Related / Also Hear:
12. Amaro Freitas, Y’Y
To those familiar with Brazilian pianist Amaro Freitas, his latest album — inspired by the natural sounds of the Amazon — might seem a disarming dip into New Age atmospherics. (See again: Year of the Soft Radicals.) But the prepared pianos and neatly curated guest list (notably Shabaka, Jeff Parker, and harpist Brandee Younger) all serve a larger purpose, invoking a natural world both rich in glory and steeped in peril. Freitas presides over it all with an alluring balance of patience and poise.
Related / Also Hear:
Shabaka, Perceive its Beauty, Acknowledge its Grace (Impulse!) 🔗
Milton Nascimento and Esperanza Spalding, Milton + esperanza (Concord) 🔗
And there you have it, my Top 12 — er, 36 — Jazz Albums of 2024. This isn’t the last you’ll hear from me in this year-end mode: there’s The Year in Jazz, of course, and also a forthcoming Year-in-Review episode of The Late Set podcast. As we approach the actual end of 2024, I’ll also bring you The Year in Gigs. Too much? I hope not. And I hope you’ll let me know what captured your ear in 2024.
As is often my habit, I listened to some music early this morning when I woke up and couldn't get back to sleep. I'd been meaning to check out Patricia Brennan's Breaking Stretch, so I decided to have a listen while trying to calm myself back into sleep mode. So much for getting back to sleep! It's one of the most original, compelling, and crazily beautiful recordings I've heard in a long time. The phrase that popped into my head was "delightfully demented." And what a band! Full of virtuosity but always in the service of the music and making the ensemble sound great overall. And then what do I see as number one on Nate's best of 2024 list but the very same album I was just reveling in. Great list! I will definitely have to give a hearing to the releases on the list that I haven't gotten to yet.
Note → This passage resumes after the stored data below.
theorem test_wit_TandemFlitsAreTaken :
    (let s := stt [(Reg.TDM_CTRL.MODE 5, 1)] tdmUp (fun q => { q with rxAny := true, rx := 0 });
      s.chip.halted = false ∧ s.chip.tdmState 5 = tdmUp ∧ s.chip.on (Reg.TDM_CTRL.MODE 5) = true ∧ flit0.msgs = [wire]
        ∧ flit0.seq % 4096 = ((s.chip.tdmOf 5).rx + 1) % 4096 ∧ (s.chip.tdmOf 5).out = [] ∧ wire.dstPkg % 8 = s.chip.pkg ∧ wire.dstDie % 16 = 12
        ∧ flit0.wf = true)
    ∧ (let s := stt [(Reg.TDM_CTRL.MODE 5, 1)] tdmUp (fun q => { q with rxAny := true, rx := 1 });
      s.chip.tdmState 5 = tdmUp ∧ (s.chip.tdmOf 5).rxAny = true ∧ (s.chip.tdmOf 5).rx < 4096 ∧ flit0.seq % 4096 = (s.chip.tdmOf 5).rx)
    ∧ (let s := stt [(Reg.TDM_CTRL.MODE 5, 1)] tdmUp id; s.chip.tdmState 5 = tdmUp ∧ flitDecode ((s.chip.tdmFrame flitBad).payload true) flitBad.errs = .bad)
    ∧ (let s := stt [(Reg.TDM_CTRL.PEER 5, 1)] tdmUp id;
      s.chip.halted = false ∧ flitDecode ((s.chip.tdmFrame flitBad).payload false) flitBad.errs = .bad ∧ s.chip.tdmState 5 = tdmUp ∧ s.chip.on (Reg.TDM_CTRL.MODE 5) = false ∧ (s.chip.tdmOf 5).out = []
        ∧ (s.chip.tdmOf 5).replay = [] ∧ s.chip.get (Reg.TDM_CTRL.PEER 5) ≠ s.chip.pkg)
    ∧ (stt [] tdmRetrain id).chip.tdmState 5 = tdmRetrain
    ∧ (let m : Msg := { Msg.mk0 clsDat 0 0 with dstPkg := 7, data := some 1#512 };
      let s := st [] (fun c => { c with routeHold := [(7, [m])] });
      s.chip.halted = false ∧ s.chip.routeHold = [(7, [m])] ∧ s.chip.unacked 7 = false ∧ s.chip.coh.away = [] ∧ s.chip.fencedPkg 7 = false ∧ s.chip.routePort 7 m = none)
    ∧ (let m : Msg := { Msg.mk0 clsDat 0 0 with dstPkg := 7, data := some 1#512 };
      let s := st [(Reg.TDM_STATUS.STATE 5, 2), (Reg.TDM_ROUTE.PORTS 0 7, 32)] (fun c => { c with routeHold := [(7, [m])], tdm := [(5, { TdmSt.init with cr := tdmCredits })] });
      s.chip.routeHold = [(7, [m])] ∧ s.chip.unacked 7 = false ∧ s.chip.routePort 7 m = some 5 ∧ (s.chip.tdmOf 5).out = []
        ∧ (s.chip.tdmOf 5).replay = [] ∧ 0 < ((s.chip.tdmOf 5).cr[clsDat]?).getD 0) := by decide +kernel

theorem test_wit_TandemTrains :
    (runs (st []) [Reg.TDM_CTRL.EN 5] = true ∧ (st []).chip.bitOf Reg.PWR_GATED.GATED (44 + 5) = false ∧ (st []).chip.bootStopped = false ∧ (st []).chip.tdmState 5 = tdmDown)
    ∧ (let s := stt [] tdmUp id; runs s [Reg.TDM_CTRL.EN 5] = true ∧ s.chip.tdmState 5 ≠ tdmDown ∧ (s.chip.tdmOf 5).out = [] ∧ (s.chip.tdmOf 5).replay = [])
    ∧ (∀ k ∈ [1, 2, 3, 4, 6], let s := stt [(Reg.HUB_AMAP_LOCK.LOCK, 1), (Reg.TDM_CTRL.PEER 5, 7), (Reg.HUB_AMAP_PRESENT.PKG, 0x81)] tdmTraining (fun q => { q with step := k });
      s.chip.halted = false ∧ s.chip.tdmState 5 = tdmTraining ∧ (s.chip.tdmOf 5).step = k ∧ s.chip.on Reg.HUB_AMAP_LOCK.LOCK = true
        ∧ (s.chip.tdmOf 5).out = [] ∧ (s.chip.tdmOf 5).replay = [] ∧ 7 % 8 = s.chip.get (Reg.TDM_CTRL.PEER 5) ∧ 7 ≠ s.chip.pkg
        ∧ popc 8 s.chip.presentMap = 2) := by decide +kernel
I was also happy to see Ben Monder's Planetarium as one of the "runner ups." Ben not only possesses a highly unique and captivating voice as a composer, but he has also quietly been redefining what's possible on a guitar since the 1990s.
What a fab list, Nate! Can't wait to check out the releases that haven't crossed my radar yet, and savor the ones that have again.